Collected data
= = = =

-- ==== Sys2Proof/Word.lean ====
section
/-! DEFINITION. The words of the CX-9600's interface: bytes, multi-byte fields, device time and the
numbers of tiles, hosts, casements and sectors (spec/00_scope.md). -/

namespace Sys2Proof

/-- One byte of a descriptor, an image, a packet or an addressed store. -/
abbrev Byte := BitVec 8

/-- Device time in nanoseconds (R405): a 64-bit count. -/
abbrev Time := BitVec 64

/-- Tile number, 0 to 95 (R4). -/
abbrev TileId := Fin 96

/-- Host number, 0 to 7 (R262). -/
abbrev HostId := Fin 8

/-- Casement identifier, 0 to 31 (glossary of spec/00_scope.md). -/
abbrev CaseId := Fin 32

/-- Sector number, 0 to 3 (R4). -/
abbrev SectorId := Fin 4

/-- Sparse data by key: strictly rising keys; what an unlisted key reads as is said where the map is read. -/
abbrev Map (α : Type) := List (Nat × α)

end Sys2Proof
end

= = = =

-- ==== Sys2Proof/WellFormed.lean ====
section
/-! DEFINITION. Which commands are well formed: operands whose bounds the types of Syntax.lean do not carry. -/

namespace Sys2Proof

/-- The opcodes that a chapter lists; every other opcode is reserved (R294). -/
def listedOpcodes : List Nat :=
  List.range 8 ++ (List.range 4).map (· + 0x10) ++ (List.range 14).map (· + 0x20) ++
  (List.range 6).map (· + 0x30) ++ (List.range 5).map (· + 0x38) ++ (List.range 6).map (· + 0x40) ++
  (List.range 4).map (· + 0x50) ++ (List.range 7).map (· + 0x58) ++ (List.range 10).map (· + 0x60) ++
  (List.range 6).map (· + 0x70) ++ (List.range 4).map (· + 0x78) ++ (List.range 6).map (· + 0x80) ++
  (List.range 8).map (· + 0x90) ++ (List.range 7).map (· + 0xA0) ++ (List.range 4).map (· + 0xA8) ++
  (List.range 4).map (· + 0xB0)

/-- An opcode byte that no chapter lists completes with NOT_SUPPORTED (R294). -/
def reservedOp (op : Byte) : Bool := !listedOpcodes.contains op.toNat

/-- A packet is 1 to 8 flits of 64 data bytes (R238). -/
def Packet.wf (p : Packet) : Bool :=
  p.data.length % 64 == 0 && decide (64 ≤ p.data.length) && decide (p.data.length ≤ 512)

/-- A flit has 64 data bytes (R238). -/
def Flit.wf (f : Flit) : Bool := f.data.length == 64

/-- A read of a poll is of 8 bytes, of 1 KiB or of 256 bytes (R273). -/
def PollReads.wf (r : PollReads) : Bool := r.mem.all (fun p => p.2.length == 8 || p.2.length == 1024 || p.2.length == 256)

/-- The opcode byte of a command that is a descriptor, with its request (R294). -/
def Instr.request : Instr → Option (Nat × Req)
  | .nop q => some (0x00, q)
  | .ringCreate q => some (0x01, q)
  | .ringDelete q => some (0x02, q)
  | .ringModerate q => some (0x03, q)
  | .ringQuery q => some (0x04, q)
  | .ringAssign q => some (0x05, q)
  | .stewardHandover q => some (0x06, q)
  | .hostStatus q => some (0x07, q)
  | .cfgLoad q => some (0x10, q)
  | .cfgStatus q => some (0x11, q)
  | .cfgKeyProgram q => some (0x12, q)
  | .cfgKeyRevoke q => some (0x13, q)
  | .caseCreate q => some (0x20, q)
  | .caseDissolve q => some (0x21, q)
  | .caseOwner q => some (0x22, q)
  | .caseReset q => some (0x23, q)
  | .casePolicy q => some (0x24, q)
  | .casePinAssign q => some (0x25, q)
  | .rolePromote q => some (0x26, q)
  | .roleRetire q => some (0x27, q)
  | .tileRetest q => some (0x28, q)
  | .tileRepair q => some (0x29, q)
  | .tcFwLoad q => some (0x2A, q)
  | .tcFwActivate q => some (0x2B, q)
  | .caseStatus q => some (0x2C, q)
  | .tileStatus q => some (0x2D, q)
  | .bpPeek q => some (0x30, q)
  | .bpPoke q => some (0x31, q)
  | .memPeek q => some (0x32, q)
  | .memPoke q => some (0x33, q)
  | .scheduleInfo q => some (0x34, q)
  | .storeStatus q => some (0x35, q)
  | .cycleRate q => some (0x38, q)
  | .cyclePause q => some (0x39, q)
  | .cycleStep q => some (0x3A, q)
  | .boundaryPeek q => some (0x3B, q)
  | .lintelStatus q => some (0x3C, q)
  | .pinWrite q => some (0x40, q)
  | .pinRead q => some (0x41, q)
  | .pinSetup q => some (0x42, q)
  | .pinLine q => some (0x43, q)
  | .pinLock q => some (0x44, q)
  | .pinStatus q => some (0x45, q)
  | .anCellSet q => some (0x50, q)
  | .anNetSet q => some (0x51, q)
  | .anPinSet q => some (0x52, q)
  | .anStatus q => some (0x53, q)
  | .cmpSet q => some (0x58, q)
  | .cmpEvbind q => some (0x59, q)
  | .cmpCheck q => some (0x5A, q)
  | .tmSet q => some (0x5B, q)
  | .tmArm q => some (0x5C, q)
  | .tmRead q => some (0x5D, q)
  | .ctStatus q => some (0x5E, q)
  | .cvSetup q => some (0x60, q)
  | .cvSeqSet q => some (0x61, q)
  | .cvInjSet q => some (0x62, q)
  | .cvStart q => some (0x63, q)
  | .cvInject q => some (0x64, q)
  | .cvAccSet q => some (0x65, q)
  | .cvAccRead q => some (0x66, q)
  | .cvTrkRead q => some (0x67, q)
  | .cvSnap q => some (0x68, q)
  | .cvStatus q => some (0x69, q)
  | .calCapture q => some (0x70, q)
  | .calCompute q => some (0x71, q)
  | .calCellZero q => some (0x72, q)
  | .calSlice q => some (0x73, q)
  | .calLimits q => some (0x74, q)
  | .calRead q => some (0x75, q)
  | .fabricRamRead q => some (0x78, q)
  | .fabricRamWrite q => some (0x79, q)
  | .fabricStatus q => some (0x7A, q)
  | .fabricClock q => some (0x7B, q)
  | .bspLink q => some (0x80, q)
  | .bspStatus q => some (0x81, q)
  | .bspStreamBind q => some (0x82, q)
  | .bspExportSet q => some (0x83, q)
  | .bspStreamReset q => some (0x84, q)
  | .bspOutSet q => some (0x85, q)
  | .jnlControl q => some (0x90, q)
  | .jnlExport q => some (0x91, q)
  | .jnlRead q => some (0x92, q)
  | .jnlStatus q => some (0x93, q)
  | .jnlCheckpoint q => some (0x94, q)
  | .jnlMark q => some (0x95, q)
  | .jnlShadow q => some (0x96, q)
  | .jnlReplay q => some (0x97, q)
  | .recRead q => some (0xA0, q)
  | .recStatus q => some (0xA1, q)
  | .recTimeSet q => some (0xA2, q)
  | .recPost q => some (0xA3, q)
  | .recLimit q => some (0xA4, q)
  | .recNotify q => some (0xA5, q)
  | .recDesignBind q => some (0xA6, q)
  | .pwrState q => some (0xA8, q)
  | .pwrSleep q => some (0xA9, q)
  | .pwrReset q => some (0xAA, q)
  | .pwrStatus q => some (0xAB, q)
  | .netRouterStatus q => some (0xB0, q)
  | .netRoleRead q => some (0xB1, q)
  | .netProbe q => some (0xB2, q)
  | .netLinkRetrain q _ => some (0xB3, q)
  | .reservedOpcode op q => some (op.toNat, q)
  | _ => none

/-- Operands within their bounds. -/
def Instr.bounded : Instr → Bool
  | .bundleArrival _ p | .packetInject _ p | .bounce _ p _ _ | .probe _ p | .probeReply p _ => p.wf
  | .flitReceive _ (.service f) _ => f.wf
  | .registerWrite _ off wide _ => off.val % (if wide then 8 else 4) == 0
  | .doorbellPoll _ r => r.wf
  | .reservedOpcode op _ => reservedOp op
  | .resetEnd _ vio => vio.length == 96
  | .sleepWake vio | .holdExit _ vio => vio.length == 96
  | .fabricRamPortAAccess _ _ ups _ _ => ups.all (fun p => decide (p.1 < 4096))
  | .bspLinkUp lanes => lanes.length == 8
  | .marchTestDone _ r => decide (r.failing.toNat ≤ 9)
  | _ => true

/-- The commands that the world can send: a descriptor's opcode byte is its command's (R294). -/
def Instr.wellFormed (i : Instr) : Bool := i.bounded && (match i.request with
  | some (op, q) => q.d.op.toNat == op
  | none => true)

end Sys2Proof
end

= = = =

• ACTION ITEM:
Only the lines above starting at the line that holds "some (op.toNat, q)" and ending at the line that holds "(.service f) _ => f.wf" are to be repeated, exactly and in full.

• EXPECTED OUTPUT:
  | .reservedOpcode op q => some (op.toNat, q)
  | _ => none

/-- Operands within their bounds. -/
def Instr.bounded : Instr → Bool
  | .bundleArrival _ p | .packetInject _ p | .bounce _ p _ _ | .probe _ p | .probeReply p _ => p.wf
  | .flitReceive _ (.service f) _ => f.wf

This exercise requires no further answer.